Tokyo Watanabe Bank (東京渡辺銀行, Tōkyō Watanabe Ginkō), originally named the Twenty-Seventh National Bank (第二十七国立銀行, Dai-Nijūshichi Kokuritsu Ginkō), was a commercial bank based in Tokyo, Japan.

It was founded in 1877 and managed by Watanabe Jiemon IX, who ranked as the fifth wealthiest landlord in Tokyo City during the first decade of the 20th century. Upon his death in 1909, his son Genjiro took over presidency and renamed himself Watanabe Jiemon X.

== Bankruptcy ==
During World War I, the Watanabe family made investment in unsound ventures by making the bank put out more than 26 million yen to them. After the war and the Great Kantō earthquake, they began to have trouble repaying the debts, most of which were unsecured. The president borrowed cash from usurers and diverted the working capital of its subsidiaries through fraud and misappropriation to avoid bankruptcy.
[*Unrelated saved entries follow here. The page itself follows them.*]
/-! ## Words in error (R276, R281, R524) -/

/-- The HBM stack of a physical address (R279). -/
def hbmStack (pa : Nat) : Nat := bitsOf (bitsOf pa 15 8 ^^^ bitsOf pa 23 16 ^^^ bitsOf pa 31 24) 7 5

/-- The deep-tier controller of a physical address; R284 does not place a line of data on a controller, so this is the model's. -/
def deepCtl (pa : Nat) : Nat := pa / 64 % 2

/-- The page that injects into the storage of a key: block type and instance (R524). -/
def injectPage (k : Nat) : Option (PageKind × Nat) :=
  if 2 ^ 53 ≤ k then none
  else if 2 ^ 52 ≤ k then some (.lant, (k - 2 ^ 52) / 2 ^ 21)
  else if 2 ^ 51 ≤ k then some (.scratch, (k - 2 ^ 51) / 2 ^ 23)
  else if 2 ^ 50 ≤ k then some (.tile, (k - 2 ^ 50) / 2 ^ 20)
  else if 0x080000000000 ≤ k then some (.memctl, 8 + deepCtl k)
  else some (.memctl, hbmStack k)

/-- The error of the word at a key: 0 none, 1 correctable, 2 uncorrectable. -/
def State.eccAt (s : State) (k : Nat) : Nat := s.ecc.get (fun _ => 0) (k / 8)

/-- Put an error into the word at a key, or take it out. -/
def State.setEcc (s : State) (k e : Nat) : State := { s with ecc := s.ecc.set (fun _ => 0) (k / 8) e }

/-- An armed ECC injection of a block takes effect on the word it writes now (R524): the bit clears and INJ_DONE is set. -/
def State.injectInto (s : State) (kind : PageKind) (inst k : Nat) : State :=
  let r := s.getR kind inst 0x20
  if bitsOf r 1 0 = 0 then s
  else
    let two := bitOf r 1
    ((s.clrR kind inst 0x20 (if two then 2 else 1)).orR kind inst 0x18 16).setEcc k (if two then 2 else 1)

/-- The word at a key is written: an old error is gone, and an armed injection puts a new one in. A word is its first byte's. -/
def State.eccWrite (s : State) (k : Nat) : State :=
  if k % 8 ≠ 0 then s
  else match injectPage k with
    | none => s
    | some b => (s.setEcc k 0).injectInto b.1 b.2 k

/-- Read one byte. -/
def State.rd (s : State) (k : Nat) : Byte := s.mem.get memDefault k
/-- Write one byte. -/
def State.wr (s : State) (k : Nat) (b : Byte) : State := { s with mem := s.mem.set memDefault k b }.eccWrite k
/-- Read n bytes. -/
def State.rdN (s : State) (k n : Nat) : List Byte := s.mem.getList memDefault k n
/-- Read a little-endian number of n bytes. -/
def State.rdNat (s : State) (k n : Nat) : Nat := leNat (s.rdN k n)
/-- Write a list of bytes. -/
def State.wrN (s : State) (k : Nat) (bs : List Byte) : State :=
  { s with mem := s.mem.setList memDefault k bs, ecc := s.ecc.clearRange (ceilDiv k 8) ((k + bs.length) / 8) }.eccWrite k
/-- Zero a range of keys. -/
def State.zeroRange (s : State) (lo hi : Nat) : State :=
  { s with mem := s.mem.clearRange lo hi, ecc := s.ecc.clearRange (ceilDiv lo 8) (hi / 8) }

/-! ## The physical map (R278) -/

/-- HBM: 288 GiB from 0. -/
def hbmTop : Nat := 288 * 2 ^ 30
def deepBase : Nat := 0x080000000000
def hostBase : Nat := 0x0C0000000000
def hostTop : Nat := 0x100000000000
def regBase : Nat := 0xF00000000000
def regTop : Nat := 0xF00004000000

/-- The tiers of the physical map. -/
inductive Tier where
  | hbm | deep | host | regs | unmapped
  deriving DecidableEq, Repr

/-- MEM_DEEP_CAP in GiB (R283). -/
def State.deepCap (s : State) : Nat := s.getF .mem 0 0x280 10 0

/-- The tier of a physical address (R278); the deep tier's data occupies its first MEM_DEEP_CAP GiB. -/
def State.tierOf (s : State) (pa : Nat) : Tier :=
  if pa < hbmTop then .hbm
  else if deepBase ≤ pa ∧ pa < deepBase + s.deepCap * 2 ^ 30 then .deep
  else if hostBase ≤ pa ∧ pa < hostTop then .host
  else if regBase ≤ pa ∧ pa < regTop then .regs
  else .unmapped

/-- The owner of an HBM unit (R306). -/
def State.hbmOwner (s : State) (u : Nat) : Nat := s.getF .mem 0 (0x400 + 4 * (u / 4)) (8 * (u % 4) + 7) (8 * (u % 4))
/-- The owner of a deep-tier unit (R306). -/
def State.deepOwner (s : State) (u : Nat) : Nat := s.getF .mem 0 (0x600 + 4 * (u / 4)) (8 * (u % 4) + 7) (8 * (u % 4))

/-- The key of a physical address: HBM and the deep tier lie at their own addresses, host addresses go through the base (R286). -/
def State.physKey (s : State) (pa : Nat) : Nat :=
  if hostBase ≤ pa ∧ pa < hostTop then
    hostKey (s.getR64 .mem 0 0x284 + (pa - hostBase))
  else pa

/-! ## Faults of accesses -/

/-- A failed walk, as XLATE_ERR records it (R291, R306). -/
structure XlErr where
  cause : Nat
  level : Nat
  write : Bool
  va : Nat
  deriving DecidableEq, Repr

/-- An error register that a fault also sets: a group header of a tensor descriptor (R94), a mirror entry of a mask object
(R124), a pattern table of an entry (R345), a replay-guard range (R409), a seal (R321), the place of a word in error (R276, R281). -/
inductive Mark where
  | none
  | header (td : Nat)
  | index (mo : Nat)
  | overCap (entry : Nat)
  | guard (range : Nat)
  | seal (bit region : Nat)
  | ecc (key : Nat)
  deriving DecidableEq, Repr

/-- A fault an operation meets: its code, class, the prism and tile, the walk that failed, if one did, and its mark. -/
structure OpFault where
  code : Nat
  cls : FClass
  prism : Nat
  tile : Nat
  xl : Option XlErr
  mark : Mark
  deriving DecidableEq, Repr

def F_ALIGN : Nat := 0x03
def F_BOUND : Nat := 0x04
def F_XLATE : Nat := 0x05
def F_WALK_DEVICE : Nat := 0x06
def F_GUARD : Nat := 0x07
def F_TOKEN_TIMEOUT : Nat := 0x08
def F_YIELD_LATE : Nat := 0x09
def F_ECC_UNCORR : Nat := 0x10
def F_RESIDUE : Nat := 0x11
def F_LOCKSTEP : Nat := 0x12
def F_NOC_CRC : Nat := 0x13
def F_LINK_DOWN : Nat := 0x20
def F_DEST_DEAD : Nat := 0x21
def F_PRECISION_LIMIT : Nat := 0x30
def F_MAINT_BUSY : Nat := 0x40
def F_FENCED : Nat := 0x41

/-- An access fault without a walk. -/
def accFault (code p t : Nat) : OpFault := ⟨code, .access, p, t, none, .none⟩
/-- A start-class RSVD_FIELD. -/
def startFault (p t : Nat) : OpFault := ⟨RSVD_FIELD, .start, p, t, none, .none⟩

/-- The prism and tile that hold the word at a key: none of HBM and the deep tier. -/
def keyPlace (k : Nat) : Nat × Nat :=
  match injectPage k with
  | some (.tile, i) => (i / 8, i % 8)
  | some (.scratch, i) => (i, 0)
  | some (.lant, i) => (i, 0)
  | _ => (63, 0)

/-- ECC_UNCORR at a key (R276, R281). -/
def eccFault (k : Nat) : OpFault := ⟨F_ECC_UNCORR, .machine, (keyPlace k).1, (keyPlace k).2, none, .ecc k⟩

/-- A state, and the fault that stopped the work, if one did: what was done before it stays. -/
structure Res where
  s : State
  err : Option OpFault
  deriving DecidableEq, Repr

def Res.ok (s : State) : Res := ⟨s, none⟩

/-- Go on unless a fault stopped the work. -/
def Res.andThen (r : Res) (f : State → Res) : Res :=
  match r.err with
  | none => f r.s
  | some _ => r

/-- Do the work for each item in turn until a fault. -/
def resFold {α : Type} (f : State → α → Res) : State → List α → Res
  | s, [] => .ok s
  | s, x :: xs => (f s x).andThen fun s => resFold f s xs

/-- Use a read that may fault. -/
def Res.withRead {α : Type} (s : State) (r : Except OpFault α) (f : α → Res) : Res :=
  match r with
  | .error e => ⟨s, some e⟩
  | .ok a => f a

/-! ## Translation (R288 to R291) -/

/-- Bytes a leaf maps at a level (R288). -/
def pageSize : Nat → Nat
  | 2 => 2 ^ 30 | 1 => 2 ^ 21 | _ => 2 ^ 16

/-- Alignment of the table a pointer at a level names: the L0 tables are 256 B (R288). -/
def tableAlign (level : Nat) : Nat := if level = 1 then 256 else 4096

/-- The index of a virtual address at a level (R288). -/
def vaIndex (va level : Nat) : Nat :=
  match level with
  | 3 => bitsOf va 47 39 | 2 => bitsOf va 38 30 | 1 => bitsOf va 29 21 | _ => bitsOf va 20 16

/-- What a walk answers: a physical address, or the fault code and, for XLATE, its cause and level. -/
inductive Walk where
  | ok (pa : Nat)
  | bad (code cause level : Nat)
  /-- a table entry in error (R281) -/
  | ecc (key : Nat)
  deriving DecidableEq, Repr

/-- The checks of a table pointer, after alignment: WALK_DEVICE, then TABLE_SPACE, then FOREIGN (R290, R291). -/
def State.tableCheck (s : State) (sh : ShadeIx) (pa level : Nat) : Option Walk :=
  match s.tierOf pa with
  | .regs => some (.bad F_WALK_DEVICE 0 level)
  | .host => some (.bad F_WALK_DEVICE 0 level)
  | .hbm =>
    let o := s.hbmOwner (pa / 2 ^ 30)
    if o = sh.val ∨ o = 0xFE then none else some (.bad F_XLATE 7 level)
  | _ => some (.bad F_XLATE 6 level)

/-- A leaf must lie in units of the walking shade, when it lies in HBM or the deep tier (R290). -/
def State.leafOwned (s : State) (sh : ShadeIx) (pa : Nat) : Bool :=
  if pa < hbmTop then s.hbmOwner (pa / 2 ^ 30) == sh.val
  else if deepBase ≤ pa ∧ pa < deepBase + 2 ^ 40 then
    (if pa - deepBase < 960 * 2 ^ 30 then s.deepOwner ((pa - deepBase) / 2 ^ 30) == sh.val else false)
  else true

/-- The walk from a table at a level down (R290, R291). -/
def State.walkFrom (s : State) (sh : ShadeIx) (va : Nat) (write : Bool) : Nat → Nat → Walk
  | level, table =>
    let e := s.rdNat (table + 8 * vaIndex va level) 8
    let frame := bitsOf e 47 8 * 256
    if s.eccAt (table + 8 * vaIndex va level) = 2 then .ecc (table + 8 * vaIndex va level)
    else if !bitOf e 0 then .bad F_XLATE 1 level
    else if bitsOf e 7 3 ≠ 0 ∨ bitsOf e 63 48 ≠ 0 then .bad F_XLATE 3 level
    else if (bitOf e 1 && level == 3) || (!bitOf e 1 && level == 0) then .bad F_XLATE 4 level
    else if bitOf e 1 then
      if frame % pageSize level ≠ 0 then .bad F_XLATE 5 level
      else if !s.leafOwned sh frame then .bad F_XLATE 7 level
      else if write && !bitOf e 2 then .bad F_XLATE 2 level
      else .ok (frame + va % pageSize level)
    else if frame % tableAlign level ≠ 0 then .bad F_XLATE 5 level
    else match s.tableCheck sh frame level with
      | some w => w
      | none => match level with
        | 0 => .bad F_XLATE 4 0
        | l + 1 => s.walkFrom sh va write l frame

/-- A walk for a shade's virtual address (R288 to R291), beginning with XLATE_ROOT. -/
def State.walk (s : State) (sh : ShadeIx) (va : Nat) (write : Bool) : Walk :=
  let lo := s.getR .mem 0 (0x100 + 8 * sh.val)
  let root := bitsOf lo 31 12 * 4096 + s.getF .mem 0 (0x104 + 8 * sh.val) 15 0 * 2 ^ 32
  if !bitOf lo 0 then .bad F_XLATE 8 3
  else match s.tableCheck sh root 3 with
    | some w => w
    | none => s.walkFrom sh va write 3 root

/-- Record a failed walk in XLATE_ERR of the shade, when VALID is clear (R291, R306). -/
def State.recordXlate (s : State) (sh : ShadeIx) (walker : Nat) (x : XlErr) : State :=
  let o := 0x180 + 16 * sh.val
  if s.bitR .mem 0 o 7 then s
  else ((s.setR .mem 0 o (x.cause + x.level * 16 + b2n x.write * 64 + 128 + walker * 256)).setR .mem 0 (o + 4) (x.va % 2 ^ 32)).setR
    .mem 0 (o + 8) (x.va / 2 ^ 32 % 65536)

/-! ## Accesses by memory space (R255, R257, R277) -/

/-- Who makes an access: the shade, the physical prism and tile that run the operation, and the g-registers it captured at issue,
from which a generated pattern takes its origins (R340). -/
structure Ctx where
  sh : ShadeIx
  prism : Nat
  tile : Nat
  g : Vector W64 64
  deriving DecidableEq, Repr

/-- SCR_TS_WIN of a prism: base and size in bytes (R277). -/
def State.tsWin (s : State) (p : Nat) : Nat × Nat :=
  let r := s.getR .scratch p 0x100
  (bitsOf r 14 0 * 64, bitsOf r 30 16 * 64)
/-- The pool window of a prism: base and size in bytes (R277). -/
def State.poolWin (s : State) (p : Nat) : Nat × Nat :=
  (s.getF .scratch p 0x104 16 0 * 128, s.getF .scratch p 0x108 16 0 * 128)

/-- The tier a translated memory-space code names (R255). -/
def spaceTier (space : Nat) : Tier :=
  match space with
  | 0xA => .hbm | 0xB => .deep | 0xC => .host | _ => .unmapped

/-- The key of a byte of a space, or the access fault it meets: outside the window BOUND, a failed walk, outside the tier BOUND. -/
def State.resolve (s : State) (c : Ctx) (space addr : Nat) (write : Bool) : Except OpFault Nat :=
  if space ≤ 8 then
    let t := if space = 8 then c.tile else space
    let w := s.tsWin c.prism
    if addr < w.2 then .ok (tsKey c.prism t (w.1 + addr)) else .error (accFault F_BOUND c.prism t)
  else if space = 9 then
    let w := s.poolWin c.prism
    if addr < w.2 then .ok (poolKey c.prism (w.1 + addr)) else .error (accFault F_BOUND c.prism c.tile)
  else if 2 ^ 48 ≤ addr then .error (accFault F_BOUND c.prism c.tile)
  else match s.walk c.sh addr write with
    | .bad code cause level => .error ⟨code, .access, c.prism, c.tile, if code = F_XLATE then some ⟨cause, level, write, addr⟩ else none, .none⟩
    | .ecc k => .error (eccFault k)
    | .ok pa => if s.tierOf pa = spaceTier space then .ok (s.physKey pa) else .error (accFault F_BOUND c.prism c.tile)

/-- Read one byte of a space; a word in uncorrectable error is a machine fault (R276, R281). -/
def State.rdS (s : State) (c : Ctx) (space addr : Nat) : Except OpFault Byte :=
  match s.resolve c space addr false with
  | .ok k => if s.eccAt k = 2 then .error (eccFault k) else .ok (s.rd k)
  | .error e => .error e

/-- Read n bytes of a space. -/
def State.rdSN (s : State) (c : Ctx) (space addr : Nat) : Nat → Except OpFault (List Byte)
  | 0 => .ok []
  | n + 1 => do
    let b ← s.rdS c space addr
    let bs ← s.rdSN c space (addr + 1) n
    .ok (b :: bs)

/-- Read a little-endian number of n bytes of a space. -/
def State.rdSNat (s : State) (c : Ctx) (space addr n : Nat) : Except OpFault Nat :=
  match s.rdSN c space addr n with
  | .ok bs => .ok (leNat bs)
  | .error e => .error e

/-- The guard range of a write, as the shade's replay registers name them (R409): base and size of range n, when it is enabled and
names the space. -/
def State.guardHit (s : State) (sh : ShadeIx) (space addr : Nat) (n : Nat) : Bool :=
  let o := 0x200 + 16 * n
  let g := s.getR .replay sh.val o
  let base := s.getR .replay sh.val (o + 4) / 64 * 64 + s.getF .replay sh.val (o + 8) 15 0 * 2 ^ 32
  let size := s.getR .replay sh.val (o + 12) * 64
  let sp := if space ≤ 7 then 8 else space
  bitOf g 0 && bitsOf g 4 1 == sp && decide (base ≤ addr) && decide (addr < base + size)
The bank became nearly insolvent as its shoestring operation came to light in business magazines in February 1927. Its senior managing director was sent to the Ministry of Finance to ask for a government-financed bailout on 14 March 1927. However, due to some miscommunication, Finance Minister Kataoka Naoharu stated in the Imperial Diet that the bank had just gone bankrupt. His false statement led to a bank run and the bank's real bankruptcy, triggering the Shōwa financial crisis.